Doutes quant à la faisabilité
Au regard des différentes bases légales considérées (droit des assurances sociales, droit des contrats d’assurance, code des obligations et lois en matière de responsabilité civile), nous estimons qu’il n’est pas possible de mettre en place des centres d’expertise médicale couvrant l’ensemble de ces disciplines avec un haut niveau de professionnalisme. Cela tient d’une part au volume considérable d’expertise nécessaire et, d’autre part, à la variété des dispositions de procédure et des règles sur la preuve applicables en la matière.
L’instauration d’un tel centre n’est pas appropriée pour les expertises qui ne relèvent pas du droit des assurances sociales. Les domaines juridiques et les dispositions en matière de preuve et de procédure applicables aux expertises sont bien trop différents. Par ailleurs, les parties impliquées ont la possibilité, dans de tels cas, de s’entendre sur une expertise-arbitrage ou sur le règlement du litige dans le cadre d’une procédure d’arbitrage. Enfin, les expertises demandées unilatéralement dans les affaires civiles ont une valeur probante moindre devant les tribunaux. En vertu de la jurisprudence, les parties doivent généralement s’entendre sur le choix de l’organisme chargé de l’expertise et sur les questions à poser. Enfin, les expertises peuvent toujours faire l’objet d’un contrôle judiciaire.
Compte tenu de la pénurie de main-d’œuvre qualifiée en général et du manque d’experts en particulier (cf. également le développement du Conseil fédéral), la question se pose de savoir comment les centres pourraient pourvoir leurs postes d’experts avec du personnel qualifié ou ce qui se passerait en l’absence d’experts disponibles dans un domaine en particulier ou en cas de surcharge des experts en place.
Aucun avantage financier n’est à attendre
Les centres d’expertise étant actuellement financés par les assureurs, l’auteur de la motion met en doute leur indépendance. Il propose comme solution un financement «par l’ensemble du secteur des assurances, comme le modèle des ombudsman». Or, même dans ce cas de figure, le financement serait toujours à la charge des assureurs. La solution proposée ne permet donc pas de résoudre le problème soulevé par l’auteur de la motion.

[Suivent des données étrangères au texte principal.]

/-- COLLSET (16 R297, R411; 21 R369). -/
def State.collset (s : State) (f : From) (p : List Byte) : CmdRes :=
  let w0 := pw p 0
  let w1 := pw p 1
  let nrank := bits w0 5 13
  let cnt := bits w1 5 21
  let devs := (payloadWords p).drop 4
  let ok := decide (p.length = 32 + 8 * nrank) && bits w0 30 34 = 0 && decide (1 ≤ nrank) && decide (nrank ≤ 4096) &&
    decide (bits w0 18 12 < nrank) && bits w1 26 38 = 0 && bits w1 0 2 ≠ 3 && decide (1 ≤ cnt) && decide (cnt ≤ 2 ^ 20) &&
    bits (pw p 2) 48 16 = 0 && bits (pw p 3) 14 50 = 0 && s.inHoods f.job (bits (pw p 3) 0 9) &&
    devs.all fun d => bits d 12 52 = 0
  if !ok then s.badArg
  else
    let c := bits w0 0 5
    let old := s.coll? f.job c
    let x : Coll := { rank := bits w0 18 12, devs := devs.map BitVec.toNat, op := bits w1 0 2, ty := bits w1 2 2,
                      arrival := bit w1 4, count := cnt, result := pw p 2, bcore := bits (pw p 3) 0 9,
                      bnum := Fin.ofNat 32 (bits (pw p 3) 9 5), gen := (old.map fun o => o.gen).getD 0, broken := false,
                      buf := [], gone := false, since := 0, bufp := [], parts := [] }
    (s.modJob f.job fun j => { j with colls := j.colls.put c x }).okData []

/-- Bytes in a field of `n`. -/
def fixed (n : Nat) (bs : List Byte) : List Byte := (bs ++ List.replicate n 0).take n

/-- The report of ATTEST (17 R307): of the running image, with the nonce as received, signed by the identity key. -/
def State.report (s : State) (nonce : List Byte) : List Byte :=
  let m := s.milliner
  let slot := if m.runB then m.slotB else m.slotA
  let head := leBytes 4 1 ++ leBytes 4 (ofB m.runB) ++ leBytes 8 ((slot.map fun x => x.version).getD 0) ++ nonce ++ m.mr0 ++
    m.mr1
  head ++ fixed 64 (Config.identitySign (sha256 head)) ++ Config.identityCert

/-- ATTEST. -/
def State.attest (s : State) (p : List Byte) : CmdRes := if p.length = 32 then s.okData (s.report p) else s.badArg

/-- JOBEND begins: the job is cancelled, its hoods are fenced to be freed (22 R379, R390). -/
def State.beginEnd (s : State) (job : BitVec 16) : State :=
  let hs := s.hoods.filter fun h => h.job = job
  let s := (s.cancelUnit job .job 0).modJob job fun j => { j with ending := true }
  let s := (hs.flatMap Hood.cores).foldl State.withdraw s
  let s := hs.foldl (fun s h => s.fence h.leader true) s
  s.modHoods (fun h => h.job = job) fun h => { h with ending := true }

/-- JOBEND is done once the hoods are freed: the job's tiles, windows, keys and number go (21 R364), and the commands that
wait behind it (log entry 128). -/
def State.finishEnd (s : State) (job : BitVec 16) : State :=
  let f (w : Wale) : Wale := if w.job = job ∧ w.st ≠ .free then { Wale.empty with gen := w.gen } else w
  { s with jobs := s.jobs.del job.toNat, wales := s.wales.map fun x => (x.1, f x.2) }

/-- JOBEND. -/
def State.jobend (s : State) (f : From) (p : List Byte) : CmdRes :=
  if p ≠ [] then s.badArg
  else
    let s := if (s.job? f.job).any fun j => j.ending then s else s.beginEnd f.job
    if s.hoods.any fun h => h.job = f.job then (s, none) else s.okData []

/-- A job whose JOBEND is complete, its record's status written, is gone. -/
def State.ifEnded (s : State) (job : BitVec 16) : State :=
  if ((s.job? job).any fun j => j.ending) && !(s.hoods.any fun h => h.job = job) then s.finishEnd job else s

/-! The batt log (16 R291). -/

/-- Whether a command of a code is logged. -/
def isLogged (code : BitVec 8) : Bool := code ≠ 0x01 && code ≠ 0x0C && code ≠ 0x0D

/-- The bytes in use in a job's batt log. -/
def Job.logUsed (j : Job) : Nat := logBytes j.log

/-- The bytes of a log record as the batt log holds it (16 R291). -/
def LogRec.bytes (r : LogRec) : List Byte :=
  let head := leBytes 8 (r.code.toNat + 2 ^ 16 * r.job.toNat + 2 ^ 32 * (r.seq % 2 ^ 32)) ++
    leBytes 8 (r.payload.length % 2 ^ 32 + 2 ^ 32 * r.status.toNat)
  head ++ r.payload ++ List.replicate (ceilDiv r.payload.length 16 * 16 - r.payload.length) 0

/-- Bytes written into a job's log area, `off` bytes from its first record's, wrapping at its end (log entry 75). -/
def State.logPut (s : State) (job : BitVec 16) (j : Job) (off : Nat) (bs : List Byte) : State :=
  let at0 := (j.logstart + off) % max 1 j.loglen
  let n := j.loglen - at0
  let put (s : State) (a : Nat) (b : List Byte) : State := s.writeLines job false (b.length / 128 + 2) a b
  put (put s (j.logbase + at0) (bs.take n)) j.logbase (bs.drop n)

/-- A record is appended to a job's log. -/
def State.logAppend (s : State) (job : BitVec 16) (r : LogRec) : State :=
  match s.job? job with
  | none => s
  | some j => (s.logPut job j j.logUsed r.bytes).modJob job fun j => { j with log := j.log ++ [r] }

/-- The completion status of a command is written into its record. -/
def State.logStatus (s : State) (job : BitVec 16) (seq status : Nat) : State :=
  match s.job? job with
  | none => s
  | some j =>
    if !j.log.any fun r => r.seq = seq then s
    else
      let at0 := logBytes (j.log.takeWhile fun r => r.seq ≠ seq)
      let f (r : LogRec) : LogRec := if r.seq = seq then { r with status := BitVec.ofNat 8 status } else r
      (s.logPut job j (at0 + 12) [BitVec.ofNat 8 status]).modJob job fun j => { j with log := j.log.map f }

/-! Executing a command. -/

/-- What a command does, by its code; LOGCTL apart. Every other code completes with BADCMD. -/
def State.runCode (s : State) (f : From) (code : BitVec 8) (p : List Byte) : CmdRes :=
  match code.toNat with
  | 0x02 => s.hoodset f p
  | 0x03 => s.mapPairs f p
  | 0x04 => s.attrPairs f p
  | 0x05 => s.loadBytes f p
  | 0x06 => s.readBytes f p
  | 0x07 => s.launchFor f p
  | 0x08 => s.hwgrant f p
  | 0x09 => s.hwrevoke f p
  | 0x0A => s.sealFor f p
  | 0x0B => s.cntread f p
  | 0x0D => s.attest p
  | 0x0E => s.collset f p
  | 0x0F => s.jobend f p
  | 0x10 => s.cregset f p
  | _ => (s, some (CmdStatus.badCmd, []))

/-- A completion leaves. -/
def State.complete (s : State) (port : Fin 8) (job : BitVec 16) (seq status : Nat) (d : List Byte) : State :=
  s.send (.completion port job seq (BitVec.ofNat 8 status) d)

/-- The next expected number after those completed already. -/
def skipDone (dones : List (Nat × BitVec 8 × List Byte)) : Nat → Nat → Nat
  | 0, n => n
  | fuel + 1, n => if dones.any fun x => x.1 = n then skipDone dones fuel (n + 1) else n

/-- A command of a job has been executed: its number is consumed and its completion recorded and sent. -/
def State.executed (s : State) (port : Fin 8) (job : BitVec 16) (seq status : Nat) (d : List Byte) : State :=
  let s := (s.logStatus job seq status).modJob job fun j =>
    let ds := j.dones ++ [(seq, BitVec.ofNat 8 status, d)]
    { j with
        dones := ds, nextSeq := skipDone ds ds.length (seq + 1), pending := j.pending.filter fun x => x.2.seq ≠ seq }
  (s.ifEnded job).complete port job seq status d

/-! Replay (22 R385, R386). -/

/-- One more command of a replay is executed again: the state, and whether it has completed. READ and CNTREAD send no
second completion. -/
def State.replayOne (s : State) (job : BitVec 16) (r : LogRec) : State × Bool :=
  match s.runCode ⟨job, r.port, r.owner⟩ r.code r.payload with
  | (s, none) => (s, false)
  | (s, some (st, d)) =>
    let s := s.logStatus job r.seq st
    ((if r.code = 0x06 ∨ r.code = 0x0B then s else s.complete r.port job r.seq st d).ifEnded job, true)

/-- Commands of a replay are executed again until one waits. -/
def State.replayRun (s : State) (job : BitVec 16) : Nat → State
  | 0 => s
  | fuel + 1 =>
    match (s.job? job).bind fun j => j.replaying with
    | some (true, r :: rest) =>
      (match s.replayOne job r with
        | (s, true) => State.replayRun (s.modJob job fun j => { j with replaying := some (true, rest) }) job fuel
        | (s, false) => s)
    | _ => s

/-- A replay goes on: it waits for the job's hoods, cancels the open phase, which one before it may have cancelled already,
and waits until no graph of it is left, then re-executes. The answer says whether it has ended. -/
def State.replayStep (s : State) (job : BitVec 16) : State × Bool :=
  match s.job? job with
  | none => (s, true)
  | some j =>
    if s.hoods.any fun h => h.job = job && h.st ≠ .active then (s, false)
    else
      let s := if j.replaying.isNone
        then ((s.cancelPhase job j.phase).cancelUnder job j.phase).modJob job fun j =>
          { j with replaying := some (false, j.log), mapping := none } else s
      let quiet := ((s.counter? job .phase j.phase).map fun c => decide (c.count ≤ 1)).getD true
      let s := if quiet then s.modJob job fun j =>
        { j with replaying := j.replaying.map fun x => (true, x.2) } else s
      let s := s.replayRun job (j.log.length + 1)
      match (s.job? job).bind fun j => j.replaying with
      | some (true, []) => (s.modJob job fun j => { j with replaying := none }, true)
      | _ => (s, false)

/-- LOGCTL: occupancy and boundary, or a replay. -/
def State.logctl (s : State) (f : From) (p : List Byte) : CmdRes :=
  let op := (pw p 0).toNat
  if p.length ≠ 8 ∨ 1 < op then s.badArg
  else match s.job? f.job with
    | none => s.badArg
    | some j =>
      if op = 0 then s.okData (wordBytes j.logUsed ++ wordBytes j.boundary)
      else
        let (s, ended) := s.replayStep f.job
        if ended then s.okData [] else (s, none)

/-! Order (16 R290). -/

/-- What one attempt at a job's next command comes to. -/
inductive Attempt
  | done (s : State)
  | stuck (s : State)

La qualité des expertises est essentielle
Quelle que soit la nouvelle forme que prendront les centres d’expertise ou le nouveau centre correspondant, la qualité des expertises demeure déterminante. Elle dépend en premier lieu de la formation et des connaissances et compétences de chacun des spécialistes. C’est sur cet aspect qu’il convient de mettre l’accent, ce que permet déjà le système actuel.